One small misstep in the biomechanical understanding of the ankle about 70 years ago has thrown research on the joint slightly off kilter ever since. Sorin Siegler, PhD, a mechanical engineer at Drexel is hoping to realign thinking surrounding one of the busiest orthopedic intersections in the body.It all started about three years ago when Siegler was attempting to make a cast of the outside of the talus bone – the pivot bone of the three that make up the ankle.
“We did a number of CT scans of the ankle, slicing it in to small sections and then used a computer program to make a three-dimensional model of the talus,” Siegler said. “The project was to replicate the outer shape of the bone so that it could be used in ankle replacements.”
What Siegler found was that the slices of the inner part of the ankle –the medial side- were larger in diameter than the slices on the outer –lateral- side.

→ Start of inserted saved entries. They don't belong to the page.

-- ==== Sys2Proof/Certificates/Slice0/Obligations.lean ====
section
/-! DEFINITION. The statements for the provers. -/

open Sys2Proof Sys2Proof.Machine Sys2Proof.Spec

/-- O1. For every state in which a fragment of a group has the turn, every type, saturation, destination and pair of operands, IADD, ISUB, IMUL, IMULH,
IMIN and IMAX complete: register d of each active lane takes the exact sum, difference, product, upper half of the product, minimum or maximum of the
operands read in the type, wrapped to the type or clamped under saturation, 4 cycles on (6 for products); FLAGS gains ISAT exactly where clamping
changed a value; every other register, flag, fragment and all memory are unchanged. (04_isa_core.md R82, 02_number_formats.md R25,
02_number_formats.md R26, 06_isa_parallel.md R142, 01_sequential_machine.md R16, 01_sequential_machine.md R19) -/
def Obligations.IntegerTwoOperand : Prop :=
  ∀ (s : State) (k i : Nat) (g : Group) (h : Hdr) (ty : ITy) (d : VReg) (a : Src) (b : SrcI),
    Turn s (.grp k i) g i → Calm s (.grp k i) g →
    let n := ityBits ty
    let sg := itySigned ty
    let x := fun l => inBits n sg (lane g l a)
    let y := fun l => inBits n sg (laneI (ty == .n64) g l b)
    let writes := fun (o : Answer) (lat : Nat) (sat : Bool) (r : Nat → Int) =>
      LaneV s o k i g h (srcILen b) lat n d.val (fun l => narrowed n sg sat (r l)) (fun l => satFlag n sg sat (r l))
    (∀ sat, writes (exec (.iadd h ty sat d a b) s) 4 sat (fun l => x l + y l)) ∧
    (∀ sat, writes (exec (.isub h ty sat d a b) s) 4 sat (fun l => x l - y l)) ∧
    (∀ sat, writes (exec (.imul h ty sat d a b) s) 6 sat (fun l => x l * y l)) ∧
    LaneV s (exec (.imulh h ty d a b) s) k i g h (srcILen b) 6 n d.val (fun l => x l * y l / 2 ^ n) noFlags ∧
    LaneV s (exec (.imin h ty d a b) s) k i g h (srcILen b) 4 n d.val (fun l => min (x l) (y l)) noFlags ∧
    LaneV s (exec (.imax h ty d a b) s) k i g h (srcILen b) 4 n d.val (fun l => max (x l) (y l)) noFlags

/-- O2. For every state in which a fragment of a group has the turn, IMAD writes a·b + c of the operands read in the type, and IABS the absolute value of
the signed operand, wrapped or clamped with ISAT as IADD does; wrapped, the least value stays itself, and clamped it gives the greatest with ISAT.
Nothing else changes. (R83, R84) -/
def Obligations.IntegerMulAddAbs : Prop :=
  (∀ (s : State) (k i : Nat) (g : Group) (h : Hdr) (ty : ITy) (sat : Bool) (d : VReg) (a b c : Src),
    Turn s (.grp k i) g i → Calm s (.grp k i) g →
    let n := ityBits ty
    let sg := itySigned ty
    let v := fun l (r : Src) => inBits n sg (lane g l r)
    let x := fun l => v l a * v l b + v l c
    LaneV s (exec (.imad h ty sat d a b c) s) k i g h 12 6 n d.val (fun l => narrowed n sg sat (x l)) (fun l => satFlag n sg sat (x l))) ∧
  (∀ (s : State) (k i : Nat) (g : Group) (h : Hdr) (ty : ITy) (sat : Bool) (d : VReg) (a : Src),
    itySigned ty = true → Turn s (.grp k i) g i → Calm s (.grp k i) g →
    let n := ityBits ty
    let x := fun l => inBits n true (lane g l a)
    let least : Int := -2 ^ (n - 1)
    LaneV s (exec (.iabs h ty sat d a) s) k i g h 8 4 n d.val
      (fun l => if x l = least then (if sat then 2 ^ (n - 1) - 1 else least) else (x l).natAbs)
      (fun l => if x l = least ∧ sat then 0x20 else 0))

/-- O3. For every state in which a fragment of a group has the turn, LOP writes to register d of each active lane the bitwise function of the operands
that MOD names, not of the first operand alone, and SEL writes A in a lane where pC is true and B where it is false. No flag changes, nor any other
register, fragment or memory. ICMP writes to pD of each active lane whether the comparison holds of the operands read in the type, signed under .i and
unsigned under .n; the p register of a lane that is not active, every other register and every flag are unchanged, and p0 stays 1. (04_isa_core.md
R85, 04_isa_core.md R90, 04_isa_core.md R91) -/
def Obligations.LogicSelectCompare : Prop :=
  ((∀ (s : State) (k i : Nat) (g : Group) (h : Hdr) (fn : LogicFn) (ty : BTy) (d : VReg) (a : Src) (b : SrcI),
     Turn s (.grp k i) g i → Calm s (.grp k i) g →
     let n := btyBits ty
     let A := fun l => pattern n g l a
     let B := fun l => patternI n g l b
     LaneV s (exec (.lop h fn ty d a b) s) k i g h (srcILen b) 4 n d.val (fun l =>
       (match fn with
        | .and => A l &&& B l
        | .or => A l ||| B l
        | .xor => A l ^^^ B l
        | .andn => A l &&& ~~~(B l)
        | .orn => A l ||| ~~~(B l)
        | .xnor => ~~~(A l ^^^ B l)
        | .not => ~~~(A l)).toNat) noFlags) ∧
   (∀ (s : State) (k i : Nat) (g : Group) (h : Hdr) (ty : BTy) (d : VReg) (a b : Src) (c : PReg),
     Turn s (.grp k i) g i → Calm s (.grp k i) g →
     let n := btyBits ty
     LaneV s (exec (.sel h ty d a b c) s) k i g h 12 4 n d.val
       (fun l => (pattern n g l (if g.readP c.val l then a else b)).toNat) noFlags) ∧
   (∀ (h : Hdr) (ty : BTy) (d : VReg) (a : Src) (b : SrcI), (Instr.lop h .not ty d a b).wf = true → b = .reg (.v 0))) ∧
  (∀ (s : State) (k i : Nat) (g : Group) (h : Hdr) (ty : ITy) (cmp : Cmp) (d : PReg) (a : Src) (b : SrcI),
     Turn s (.grp k i) g i → Calm s (.grp k i) g →
     let x := fun l => inBits (ityBits ty) (itySigned ty) (lane g l a)
     let y := fun l => inBits (ityBits ty) (itySigned ty) (laneI (ty == .n64) g l b)
     LaneP s (exec (.icmp h ty cmp d a b) s) (.grp k i) g i h (srcILen b) 4 d.val (fun l =>
       match cmp with
       | .eq => decide (x l = y l)
       | .ne => decide (x l ≠ y l)
       | .lt => decide (x l < y l)
       | .le => decide (x l ≤ y l)
       | .gt => decide (y l < x l)
       | .ge => decide (y l ≤ x l)) noFlags)

/-- O4. For every state in which a fragment of a group has the turn, SHF writes a shifted left or right by the 32-bit count (an arithmetic right shift
under a signed type, 0 or the sign from the width on) or rotated by it modulo the width; BFX writes the field of position p = min(B, n) and width w =
min(C, n − p), sign-extended under a signed type and 0 for width 0; BFI writes the base with its bits from p on replaced by the low w bits of the
insert value, p and w from the control operand. BITC forms x = a ∧ b and writes the number of one bits, of zero bits above the highest one bit, or of
zero bits below the lowest one bit (n for zero) to one register, or x with its bits in reverse order as an n-bit result. Nothing else changes; an
immediate of all ones extends to all ones. (R86, R87, R88, R89) -/
def Obligations.ShiftsFieldsCounts : Prop :=
  ((∀ (s : State) (k i : Nat) (g : Group) (h : Hdr) (fn : ShfFn) (ty : WTy) (d : VReg) (a : Src) (b : SrcI),
     Turn s (.grp k i) g i → Calm s (.grp k i) g →
     let n := wtyBits ty
     let A := fun l => pattern n g l a
     let c := fun l => (patternI 32 g l b).toNat
     LaneV s (exec (.shf h fn ty d a b) s) k i g h (srcILen b) 4 n d.val (fun l =>
       (match fn with
        | .shl => A l <<< c l
        | .shr => if wtySigned ty then (A l).sshiftRight (c l) else A l >>> c l
        | .rol => (A l).rotateLeft (c l)
        | .ror => (A l).rotateRight (c l)).toNat) noFlags) ∧
   (∀ (s : State) (k i : Nat) (g : Group) (h : Hdr) (ty : ITy) (d : VReg) (a b c : Src),
     32 ≤ ityBits ty → Turn s (.grp k i) g i → Calm s (.grp k i) g →
     let n := ityBits ty
     let p := fun l => min (pattern 32 g l b).toNat n
     let w := fun l => min (pattern 32 g l c).toNat (n - p l)
     LaneV s (exec (.bfx h ty d a b c) s) k i g h 12 4 n d.val
       (fun l => inBits (w l) (itySigned ty) (((pattern n g l a) >>> p l).toNat : Int)) noFlags) ∧
   (∀ (s : State) (k i : Nat) (g : Group) (h : Hdr) (ty : BTy) (d : VReg) (a b c : Src),
     Turn s (.grp k i) g i → Calm s (.grp k i) g →
     let n := btyBits ty
     let p := fun l => min ((pattern 32 g l c).extractLsb' 0 8).toNat n
     let w := fun l => min ((pattern 32 g l c).extractLsb' 8 8).toNat (n - p l)
     let field := fun l => BitVec.ofNat n (2 ^ w l - 1) <<< p l
     LaneV s (exec (.bfi h ty d a b c) s) k i g h 12 4 n d.val
       (fun l => ((pattern n g l a &&& ~~~(field l)) ||| ((pattern n g l b <<< p l) &&& field l)).toNat) noFlags)) ∧
  (∀ (s : State) (k i : Nat) (g : Group) (h : Hdr) (ty : BTy) (d : VReg) (a : Src) (b : SrcI),
     Turn s (.grp k i) g i → Calm s (.grp k i) g →
     let n := btyBits ty
     let x := fun l => pattern n g l a &&& patternI n g l b
     let len := srcILen b
     LaneV s (exec (.bitc h .popc ty d a b) s) k i g h len 4 32 d.val (fun l => (List.range n).countP fun j => (x l).getLsbD j) noFlags ∧
     LaneV s (exec (.bitc h .clz ty d a b) s) k i g h len 4 32 d.val
       (fun l => if (x l).toNat = 0 then n else (n - 1 - Nat.log2 (x l).toNat : Nat)) noFlags ∧
     LaneV s (exec (.bitc h .ctz ty d a b) s) k i g h len 4 32 d.val
       (fun l => ((List.range n).findIdx fun j => (x l).getLsbD j : Nat)) noFlags ∧
     LaneV s (exec (.bitc h .brev ty d a b) s) k i g h len 4 n d.val (fun l => (x l).reverse.toNat) noFlags ∧
     (∀ l, patternI n g l (.imm 0xFFFFFFFF) = BitVec.allOnes n))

While the significance of the observation didn’t immediately strike him, when he looked at the 3-D models it became increasingly obvious that something was off.
“When we laid out all the 3D CAD renderings, we simply placed them on the page without a particular orientation, aside from aligning it vertically to position medial and lateral sides appropriately,” Siegler said. “Looking at the images this way made it easy to see that the talus formed a truncated cone with its apex on the lateral side.”
This all may seem like a pedestrian, academic study of orthopedics – of some importance to people who study ankles or who injured one, but not to the rest of the walking world. What difference does it make that a 3D computer rendering of a bone, not more than few inches big –that appears, with a bit of imagination, to look like a cone with its top lopped off- actually points toward the outside part of the leg instead of the inside? Quite a bit. A finding like Siegler’s actually cuts to the core of the scientific method.
From Observation to Fact
To understand why this discovery is so significant, you have to take a look at the work of Verne Thompson Inman, who literally wrote the book on ankles, and originally published this work in 1952. Inman postulated a fixed axis of rotation for the ankle and he based his measurements of the talus, conducted by hand from actual slices of the bone recovered from a cadaver, on this premise.
And this is how he went about constructing the idea that the talus bone has an overall conical shape and the apex of that cone is on the inside of the foot, the medial side. Over the course of 70 years of orthopedic and biomechanical research this theory became an immutable –or at least unquestioned– fact about the ankle.
During this time period, scientists have come to new understandings about how the ankle moves and, to a degree, what it looks like. But the one element that never changed in 70 years was the idea of the conical talus with its apex on the medial side. The problem with this assumption, as Siegler discovered, is that Inman’s measurements were based on the ankle maintaining a fixed-axis orientation.
One thing that modern ankle research, including Siegler’s, has shown, is that the ankle axis is far from fixed. Siegler’s modeling has demonstrated that the coronal plane of the talar dome –the top of the ankle bone that connects with the leg- has a saddle-like indentation. This explains how the leg-to-ankle connection allows the foot to rotate on a flat plane, as well as pronating and supinating –that is, landing on the outside or inside part of the foot when walking.
With this in mind, if Inman’s measurements are redone without assuming the fixed axis of ankle rotation-which was essentially what Siegler’s model did- the apex of the cone clearly appears to be on the lateral side –the exact opposite of Inman’s finding.
So what does this all mean? It doesn’t change the way people have walked for thousands of years, so what’s the big deal?
“What this does, is change the way we understand and attempt to recreate the movement of the ankle,” Siegler said. “Artificial ankle replacement operations have been performed for less than a decade, there is still plenty of room for improving the technology and this could be a big part of that improvement.”
The next steps for this research could help people with degenerative ankle problems, like arthritis, take their next steps. Having a better understanding for the shape and movement of the bones in the ankle will allow for a more accurate fabrication of joint replacements and, as a result, a more natural walking motion for people who use them.
Siegler’s team is in the process of making an ankle implant with surface geometry that follows his hypothesis. In the coming months they will put a 3D-printed replicate of a state-of-the-art prosthesis up against a Siegler-designed prototype in a series of biomechanical tests –that include implanting both prosthetics in a cadaver ankle to see which produces a more natural ankle movement.
But Siegler contends that the greatest significance of this finding –no matter what it holds for the future prosthetics- is that it reminds us to be constantly inquisitive.
“This process has taught me a lesson that all scientists should, but not always follow. In science, as perhaps in other areas in life, you must question and probe everything!” Siegler said. “Sometimes the most established theories, opinions and views of our world can turn out to be wrong when probed clearly against reality using the tools available to us.”